Минчин смотрел вдаль, теперь уже далеко за пределы каюты и корабля. Грохочущий грохот и отдача артиллерии старого семьдесят четвёртого, нескончаемый поток раненых и умирающих, которых стаскивали к нему на нижнюю палубу, контейнеры с «крыльями и конечностями», как их называли Джеки, переполненные ужасающими остатками пил и ножей. Руки, ноги, куски людей, которых Минчин когда-то знал, и всё это время палуба содрогалась от ярости битвы над ними и вокруг них.

«Самый прекрасный человек, которого я когда-либо встречал. Джентльмен, но только в истинном смысле этого слова. Я видел, как он пролил слёзы, когда какой-то бедняга умирал. Он не был настолько горд, чтобы наклониться и держать его за руку в последние минуты». Он с внезапной неприязнью посмотрел на капитана. «Не то что некоторые!»

«Весьма похвально. Но наказание будет приведено в исполнение сегодня утром в четыре склянки, и вы, сэр, будете присутствовать. Я давно понял, что власть и строгость часто должны идти рука об руку!»

Он ждал, пока дверь закроется за потрёпанной фигурой Минчина. Этот человек был глупцом. Он постарается как можно скорее найти ему замену, хотя хирургов с опытом и желанием заниматься мясницкой работой было трудно найти.

Он коснулся вина языком. Сложнее всего ему будет скрыть и подавить старую вражду, зародившуюся, когда его отец и капитан Джеймс Болито стали врагами. Тревенен был родом из Труро, и ему было неприятно слышать, как Болито провозглашают величайшим сыном Корнуолла. Он нахмурился, сжав губы в тонкую линию.

Это мы еще посмотрим.

Ровно в четыре склянки раздались крики между палубами и по трапам «Валькирии», в то время как морские пехотинцы заняли свои позиции на квартердеке.

«Всем на борт! Всем на борт! Всем на борт, чтобы стать свидетелями наказания!»

Первый лейтенант снова зашёл в каюту, но Тревенен спокойно ответил: «Я слышал, мистер Уркхарт. Это тихий корабль, и я хочу, чтобы так и оставалось!»

Затем он взял папку, содержащую Военный устав, и, медленно осмотрев свои покои, вышел.

Не тронуты? Уркхарт вздохнул. Дело было не в этом. Он не проявлял никаких чувств.

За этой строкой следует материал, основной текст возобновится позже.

/-- Lanes moved unchanged (R160 to R163). -/
def vMoveLanes (s : State) (h : VH) (t : BitVec 4) (d : BitVec 9) (lat : Nat) (f : Nat → Nat → Nat) : Out :=
  let e := Ty.bits t.toNat
  vLanes s h d e lat fun i => ⟨f (h.w.bits / e) i, false, false, false, 0, 0⟩
def opVSel (h : VH) (t : BitVec 4) (d a b : BitVec 9) (ms : BitVec 4) (s : State) : Out :=
  let e := Ty.bits t.toNat
  let k := s.rd (vSlot h.f) (.mask h.f ms.toNat)
  let x := vReg s h a; let y := vReg s h b
  vMoveLanes s h t d 2 fun _ i => if bitAt k i then lane e x i else lane e y i
/-- Element i of the table T of R161. -/
def tabT (e n x y i : Nat) : Nat := if i < n then lane e x i else lane e y (i - n)
def opVPerm (h : VH) (t : BitVec 4) (d a b c : BitVec 9) (s : State) : Out :=
  let e := Ty.bits t.toNat
  let x := vReg s h a; let y := vReg s h b; let z := vReg s h c
  vMoveLanes s h t d 3 fun n i => tabT e n x y (lane e z i % (2 * n))
def opVShuf (h : VH) (t : BitVec 4) (pat : BitVec 3) (d a b k : BitVec 9) (s : State) : Out :=
  let e := Ty.bits t.toNat
  let x := vReg s h a; let y := vReg s h b
  vMoveLanes s h t d 3 fun n i =>
    match pat.toNat with
    | 0 => lane e x (n - 1 - i)
    | 1 => if i % 2 = 0 then lane e x (i / 2) else lane e y (i / 2)
    | 2 => if i % 2 = 0 then lane e x (n / 2 + i / 2) else lane e y (n / 2 + i / 2)
    | 3 => tabT e n x y (2 * i)
    | 4 => tabT e n x y (2 * i + 1)
    | 5 => lane e x ((i + k.toNat) % n)
    | _ => lane e x (i ^^^ 1)
def opVBcast (h : VH) (t : BitVec 4) (d a k : BitVec 9) (s : State) : Out :=
  let e := Ty.bits t.toNat
  let x := vReg s h a
  vMoveLanes s h t d 3 fun _ _ => lane e x k.toNat
/-- R164. -/
def opVIota (h : VH) (t : BitVec 4) (d : BitVec 9) (s : State) : Out :=
  vMoveLanes s h t d 2 fun _ i => if Ty.isInt t.toNat then i else ((fmtOf t.toNat).round .arith false 0 (ofInt i 0 false)).bits

/-- R166: kinds 0 to 4. -/
def opVMov (h : VH) (d a : BitVec 9) (s : State) : Out :=
  let x := vReg s h a
  vLanes s h d 32 2 fun i => ⟨lane 32 x i, false, false, false, 0, 0⟩
def opVMovCross (h : VH) (d a : BitVec 9) (s : State) : Out :=
  let g := otherFile h.f
  let n := h.w.bits / 32
  { wrs := [vWr g d.toNat 32 (activeIn s (vSlot h.f) g h.m n) (lanesOf 32 n (vReg s h a)) 2 .copy] }
def opVMovToScalar (f : VFile) (_w : VW) (d : BitVec 6) (a e : BitVec 9) (s : State) : Out :=
  s.wrS d.toNat (lane 64 (s.rdV (vSlot f) f a.toNat) e.toNat) 2 .copy
def opVMovMask (f : VFile) (d a : BitVec 4) (s : State) : Out :=
  Out.wr (.mask f d.toNat) 128 (s.rd (vSlot f) (.mask f a.toNat)) 2
def opVMovMaskCross (f : VFile) (d a : BitVec 4) (s : State) : Out :=
  Out.wr (.mask (otherFile f) d.toNat) 128 (s.rd (vSlot f) (.mask f a.toNat)) 2 .copy

/-- R167: the index is read at issue; a bank outside the demand traps `BANKX` then. -/
def movIx (s : State) (h : VH) (x : BitVec 6) (f : Nat → Out) : Out :=
  let j := s.rdS (vSlot h.f) x.toNat % 512
  if s.ix.bankx (vFileNo h.f) j then Out.mkTrap 4 (vSlot h.f) (bankxInfo (vFileNo h.f) j) else f j
def opMovIxGet (h : VH) (d : BitVec 9) (x : BitVec 6) (s : State) : Out :=
  movIx s h x fun j => let v := s.rdV (vSlot h.f) h.f j; vLanes s h d 32 2 fun i => ⟨lane 32 v i, false, false, false, 0, 0⟩
def opMovIxPut (h : VH) (a : BitVec 9) (x : BitVec 6) (s : State) : Out :=
  movIx s h x fun j => let v := vReg s h a
    vLanes s h (BitVec.ofNat 9 j) 32 2 fun i => ⟨lane 32 v i, false, false, false, 0, 0⟩

/-- R168. -/
def opVSpl (f : VFile) (w : VW) (a : BitVec 9) (k : BitVec 6) (s : State) : Out :=
  Out.act [.spill (vSlot f) (128 * k.toNat) (w.bits / 8) (row (s.rdV (vSlot f) f a.toNat % 2 ^ w.bits))]
def opVFil (h : VH) (d : BitVec 9) (k : BitVec 6) (s : State) : Out :=
  let n := h.w.bits / 32
  { wrs := [vWr h.f d.toNat 32 (active s h n) (lanesOf 32 n (spillRead s.ix (128 * k.toNat) (h.w.bits / 8))) 1 .load] }

end Sys2Proof.Machine
end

Леди Кэтрин Сомервелл стояла у высоких окон комнаты, которую они делили всего одну ночь. Окна выходили на небольшой балкончик и смотрели на юг, на Плимутский залив. Казалось, погода сохранится и на всё её путешествие в Фалмут. Она почувствовала, как по телу пробежала дрожь. Возможно, ей стоило вернуться в Лондон, город, который она когда-то так хорошо знала. В тот же миг она поняла, что ей нужно отправиться в старый серый дом у подножия замка Пенденнис. Она могла бы найти себе занятие среди людей, которые, по большей части, держались особняком и не глазели на неё, куда бы она ни пошла. В Корнуолле она навсегда останется чужой; даже Йовелл был чужим, а он приехал не далее Девона. Но теперь её уважали, и она поняла, что это важно. Большинство, вероятно, считали её выше этого, что она привыкла к сплетням и лжи, но это было не так. А мужчина, которого она любила больше жизни, который был готов рискнуть всем ради неё и ради неё, скоро исчезнет. Назад в тот другой мир, который она разделила на некоторое время, во власти жестокости моря, и к опасности, которая сблизила их еще больше, если это вообще было возможно.

С верфи прислали экипаж с носильщиками, чтобы доставить сундуки и ящики Болито на корабль. Винный холодильник, который она подарила ему вместо того, что лежал на дне его старого «Гипериона», останется в Фалмуте, пока будущее не прояснится. Он будет напоминать ей об этом, когда она его увидит. Что-то от него.

Оллдей отправился с Оззардом и Йовеллом, чтобы убедиться, что на верфи ничего не украдут по пути на корабль, как он прямо выразился. Серьёзный лейтенант Эйвери находился где-то внизу, в этой гостинице «Золотой лев», лучшей в Плимуте.

Она попрощалась с небольшой командой Болито, как он их называл, но Олдэй задержался, чтобы высказать свою точку зрения.

«Я позабочусь о сэре Ричарде, миледи. Не бойтесь». Он казался подавленным, даже грустным.